Question

Two billiard balls having masses of 0.2 kg and 0.15kg approach each other. The first ball having a velocity of 2m/s hit the second ball which is at rest. What will be the velocity of the first ball if the second ball travels at 1.5 m/s after collision?

Answer 1

Answer: The velocity of the first ball is 0.875 m/s if the second ball travels at 1.5 m/s after collision.

Step-by-step explanation:

Given:
`m_(1)` = 0.2 kg,
`m_(2)` = 0.15 kg

`v_(1)` = 2 m/s,
`v_(2)` = 0 m/s,
`v'_(1)` = ?,
`v'_(2)` = 1.5 m/s

Formula used is as follows.

`m_(1)v_(1) + m_(2)v_(2) = m_(1)v'_(1) + m_(2)v'_(2)`

where,

v = velocity before collision

v' = velocity after collision

Substitute the values into above formula as follows.

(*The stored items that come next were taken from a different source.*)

theorem parse_enqb {n : Fin 4} {smp0 smp1 smp2 : SampleWord} {ts : List Token}
    (hwf : (Instr.enqb n smp0 smp1 smp2).wellFormed = true) (h : print (.enqb n smp0 smp1 smp2) = some ts) :
    parse ts = some (.enqb n smp0 smp1 smp2) := by
  obtain ⟨tss, htss, rfl⟩ := Option.map_eq_some_iff.mp h
  obtain ⟨xs, hxs, rfl⟩ := batchTokens_eq_some htss
  change Instr.unusedSlotsClear n smp0 smp1 smp2 = true at hwf
  have hlen : xs.length = n.val := by rw [← batchWords_length n smp0 smp1 smp2, hxs, List.length_map]
  match n, xs with
  | 0, [] =>
    obtain ⟨rfl, rfl, rfl⟩ : smp0 = 0 ∧ smp1 = 0 ∧ smp2 = 0 := by simpa [Instr.unusedSlotsClear] using hwf
    rfl
  | 1, [x] =>
    obtain ⟨rfl, rfl⟩ : smp1 = 0 ∧ smp2 = 0 := by simpa [Instr.unusedSlotsClear] using hwf
    obtain rfl : smp0 = encodeSample x := by simpa [batchWords] using hxs
    simp [parse, parseOperands, parseEnqb, commaSeparated]
  | 2, [x, y] =>
    obtain rfl : smp2 = 0 := by simpa [Instr.unusedSlotsClear] using hwf
    obtain ⟨rfl, rfl⟩ : smp0 = encodeSample x ∧ smp1 = encodeSample y := by simpa [batchWords] using hxs
    simp [parse, parseOperands, parseEnqb, commaSeparated]
  | 3, [x, y, z] =>
    obtain ⟨rfl, rfl, rfl⟩ : smp0 = encodeSample x ∧ smp1 = encodeSample y ∧ smp2 = encodeSample z := by
      simpa [batchWords] using hxs
    simp [parse, parseOperands, parseEnqb, commaSeparated]

/-- The parser reads back every line the printer writes (R66). -/
theorem parse_print {i : Instr} {ts : List Token} (hwf : i.wellFormed = true) (h : print i = some ts) :
    parse ts = some i := by
  cases i with
  | row colors pal prio => exact parse_row hwf h
  | ovl colors pal prio oam ofs => exact parse_ovl hwf h
  | get idx => exact parse_get hwf h
  | set idx smp => exact parse_set hwf h
  | enq smp => exact parse_enq h
  | enqb n smp0 smp1 smp2 => exact parse_enqb hwf h
  | _ => cases h; rfl

end Sys2Proof.Asm
end

section
/-! PROOFS. Overlay runs: what a run that raises nothing leaves at each position, and runs cut into groups of eight
(R67, R81, R82). -/

namespace Sys2Proof.Machine

open Sys2Proof.Bits Sys2Proof.Safety Sys2Proof.Claims

/-! ### What a run leaves at a position (R81) -/

/-- The color that `lane` shows in a run whose first color is at lane `j`; 0, which is transparent, where the run has
no such lane or does not examine it. -/
def shownColor (start : Int) (j : Nat) (colors : List ColorIdx) (lane : Int) : ColorIdx :=
  if (j : Int) ≤ lane ∧ start ≤ lane then colors.getD (lane - j).toNat 0 else 0

section
variable {start : Int} {bgEn : Bool} {pal : PalIdx} {prio : Bool} {oam : OamIdx} {ofs : Int} {j : Nat} {c : ColorIdx}
  {colors : List ColorIdx} {q q' : List Sample}

theorem shownColor_before {lane : Int} (h : lane < j) : shownColor start j colors lane = 0 :=
  if_neg (by omega)

theorem shownColor_first (h : ¬((j : Int) < start ∨ c = 0)) : shownColor start j (c :: colors) j = c := by
  simp [shownColor, not_lt.mp (not_or.mp h).1]

/-- The lanes behind the first are those of the rest of the run. -/
theorem shownColor_rest {lane : Int} (h : lane ≠ j) :
    shownColor start j (c :: colors) lane = shownColor start (j + 1) colors lane := by
  by_cases hlt : lane < j
  · rw [shownColor_before hlt, shownColor_before (by omega)]
  · have hlane : (lane - j).toNat = (lane - (j + 1 : Nat)).toNat + 1 := by omega
    have hcond : ((j : Int) ≤ lane ∧ start ≤ lane) ↔ ((j + 1 : Nat) : Int) ≤ lane ∧ start ≤ lane := by omega
    simp only [shownColor, hcond, hlane, List.getD_cons_succ]

/-- A lane that is skipped shows nothing, so the run shows what the rest of it shows. -/
theorem shownColor_skip (h : (j : Int) < start ∨ c = 0) (lane : Int) :
    shownColor start j (c :: colors) lane = shownColor start (j + 1) colors lane := by
  by_cases hlane : lane = j
  · subst hlane
    have hrest : shownColor start (j + 1) colors j = 0 := shownColor_before (by omega)
    obtain hstart | rfl := h
    · rw [hrest, shownColor, if_neg (by omega)]
    · simp [shownColor]
  · exact shownColor_rest hlane

/-- A run whose shown lanes all have a target raises nothing (R81, R107). -/
theorem overlay_of_targets (h : ∀ lane, shownColor start j colors lane ≠ 0 → 0 ≤ lane - ofs ∧ lane - ofs < q.length) :
    ∃ q', overlay start bgEn pal prio oam ofs j colors q = .ok q' := by
  induction colors generalizing j q with
  | nil => exact ⟨q, rfl⟩
  | cons c rest ih =>
    by_cases hskip : (j : Int) < start ∨ c = 0
    · rw [overlay_skip hskip]
      exact ih fun lane hlane => h lane (by rwa [shownColor_skip hskip])
    · have htarget := h j (by rw [shownColor_first hskip]; exact (not_or.mp hskip).2)
      cases ht : sampleAt q (j - ofs) with
      | none => exact absurd htarget (sampleAt_none_iff.mp ht)
      | some old =>
        rw [overlay_paint hskip ht]
        refine ih fun lane hlane => ?_
        have hne : lane ≠ j := fun he => hlane (shownColor_before (by omega))
        rw [List.length_set]
        exact h lane (by rwa [shownColor_rest hne])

`m_(1)v_(1) + m_(2)v_(2) = m_(1)v'_(1) + m_(2)v'_(2)\\0.2 kg * 2 m/s + 0.15 kg * 0 m/s = 0.2 kg * v'_(1) + 0.15 kg * 1.5 m/s\\0.4 kg m/s + 0 = 0.2v'_(1) + 0.225 kg m/s\\0.2v'_(1) kg = 0.175 kg m/s\\v'_(1) = (0.175 kg m/s)/(0.2 kg)\\= 0.875 m/s`

Thus, we can conclude that the velocity of the first ball is 0.875 m/s if the second ball travels at 1.5 m/s after collision.